> PROMPT
From the data that follows, print exactly the lines starting at the one containing "unfold channelAt; simp" and ending at the one containing "unfold setChannel; rw"; include both of them and nothing more.

### MATERIAL TO PROCESS

-- ==== Sys2Proof/Laws/KeptChimes.lean ====
section
/-! SUPPORT. The changes of the Chime Unit and the Zone Driver keep what `Kept` says: the ownership of the zones (R79) above all. -/

namespace Sys2Proof.Machine

/-! ### Reports -/

theorem writeOutcome_kept {a s : State} (c i : Nat) (o : ChimeOutcome) (h : Kept a s) : Kept a (writeOutcome c i o s) := by
  unfold writeOutcome
  split
  · exact h
  · dsimp only
    split
    · exact raise_kept _ _ (h.set rfl)
    · exact h.set rfl

theorem report_kept {a s : State} (g : Origin) (p : PatternRef) (o : ChimeOutcome) (h : Kept a s) :
    Kept a (report g p o s) := by
  unfold report
  split
  · exact writeOutcome_kept _ _ _ h
  · exact Kept.ite (h.set rfl) h
  · exact Kept.ite (h.set rfl) h

theorem report_zonePart (g : Origin) (p : PatternRef) (o : ChimeOutcome) (s : State) :
    zonePart (report g p o s) = zonePart s := by
  unfold report writeOutcome
  split
  · split
    · rfl
    · dsimp only; split <;> rfl
  · split <;> rfl
  · split <;> rfl

/-! ### Channels -/

theorem channelAt_set {n m : Nat} {c : ToneChannel} {s : State} (hn : n < s.chime.channels.length) :
    channelAt m (setChannel n c s) = if m = n then c else channelAt m s := by
  unfold channelAt setChannel
  by_cases h : m = n
  · subst h; simp [List.getD_eq_getElem?_getD, hn]
  · simp [List.getD_eq_getElem?_getD, h, Ne.symm h]

theorem channelAt_congr {s t : State} (h : t.chime.channels = s.chime.channels) (n : Nat) : channelAt n t = channelAt n s := by
  unfold channelAt; rw [h]

theorem channelAt_oob {n : Nat} {s : State} (h : s.chime.channels.length ≤ n) : channelAt n s = .idle := by
  unfold channelAt; simp [List.getD_eq_getElem?_getD, h]

/-- Setting a channel that does not exist changes nothing. -/
theorem setChannel_oob {n : Nat} {c : ToneChannel} {s : State} (h : s.chime.channels.length ≤ n) : setChannel n c s = s := by
  unfold setChannel; rw [List.set_eq_of_length_le h]

theorem setChannel_kept {a s : State} (n : Nat) (c : ToneChannel)
    (hc : n < s.chime.channels.length →
      (∀ z ∈ c.zones, z ∈ (channelAt n s).zones) ∧ (c.priority = (channelAt n s).priority ∨ c.zones = []) ∧
        (c.state = .idle ∨ c.state = .tailing → c.zones = []))
    (h : Kept a s) : Kept a (setChannel n c s) := by
  rcases Nat.lt_or_ge n s.chime.channels.length with hn | hn
  · obtain ⟨h1, h2, h3⟩ := hc hn
    refine h.trans ⟨rfl, rfl, rfl, rfl, id, fun r => r.congr rfl rfl, fun z => ?_, fun _ n => n.congr rfl⟩
    obtain ⟨z1, z2, z3, z4⟩ := z
    have sub (m x : Nat) (hx : x ∈ (channelAt m (setChannel n c s)).zones) : x ∈ (channelAt m s).zones := by
      rw [channelAt_set hn] at hx
      split at hx
      · rename_i e; subst e; exact h1 x hx
      · exact hx
    refine ⟨by simp [setChannel, z1], fun m k x hm hk => z2 m k x (sub m x hm) (sub k x hk), fun m hm => ?_,
      fun m x p hx hp hlt => ?_⟩
    · rw [channelAt_set hn] at hm ⊢
      split
      · rename_i e; rw [if_pos e] at hm; exact h3 hm
      · rename_i e; rw [if_neg e] at hm; exact z3 m hm
    · have hx' := sub m x hx
      rw [channelAt_set hn] at hx hp
      have : (channelAt m s).priority = some p := by
        split at hp
        · rename_i e
          rw [if_pos e] at hx
          rcases h2 with h2 | h2
          · rw [e, ← h2]; exact hp
          · rw [h2] at hx; simp at hx
        · exact hp
      exact z4 m x p hx' this hlt
  · rw [setChannel_oob hn]; exact h

theorem channelNumbers_eq : channelNumbers = [0, 1, 2, 3] := rfl

theorem mem_channelNumbers {n : Nat} : n ∈ channelNumbers ↔ n < 4 := by
  simp only [channelNumbers, List.mem_cons, List.not_mem_nil, or_false]; omega

theorem endRequest_kept {a s : State} (n : Nat) (o : ChimeOutcome) (h : Kept a s) : Kept a (endRequest n o s) := by
  unfold endRequest
  have h1 : Kept a (setChannel n ((channelAt n s).tailing s) s) :=
    setChannel_kept n _ (fun _ => ⟨by simp [ToneChannel.tailing], .inr rfl, fun _ => rfl⟩) h
  dsimp only
  split
  · exact report_kept _ _ _ h1
  · exact h1

theorem endPattern_kept {a s : State} (n : Nat) (h : Kept a s) : Kept a (endPattern n s) := endRequest_kept n _ h
theorem stopChannel_kept {a s : State} (n : Nat) (o : ChimeOutcome) (h : Kept a s) : Kept a (stopChannel n o s) :=
  endRequest_kept n o h

/-- Play changes only the step, its end, the loop counter and the mark that time has passed. -/
theorem playSteps_same (now : RunTime) (fuel i : Nat) (c : ToneChannel) :
    (playSteps now fuel i c).1.zones = c.zones ∧ (playSteps now fuel i c).1.priority = c.priority ∧
      (playSteps now fuel i c).1.state = c.state := by
  induction fuel generalizing i c with
  | zero => exact ⟨rfl, rfl, rfl⟩
  | succ k ih =>
    unfold playSteps
    split <;> try exact ⟨rfl, rfl, rfl⟩
    dsimp only
    split
    · exact ih _ _
    · exact ih _ _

######

> ANSWER BOX
  unfold channelAt; simp [List.getD_eq_getElem?_getD, h]

/-- Setting a channel that does not exist changes nothing. -/
theorem setChannel_oob {n : Nat} {c : ToneChannel} {s : State} (h : s.chime.channels.length ≤ n) : setChannel n c s = s := by
  unfold setChannel; rw [List.set_eq_of_length_le h]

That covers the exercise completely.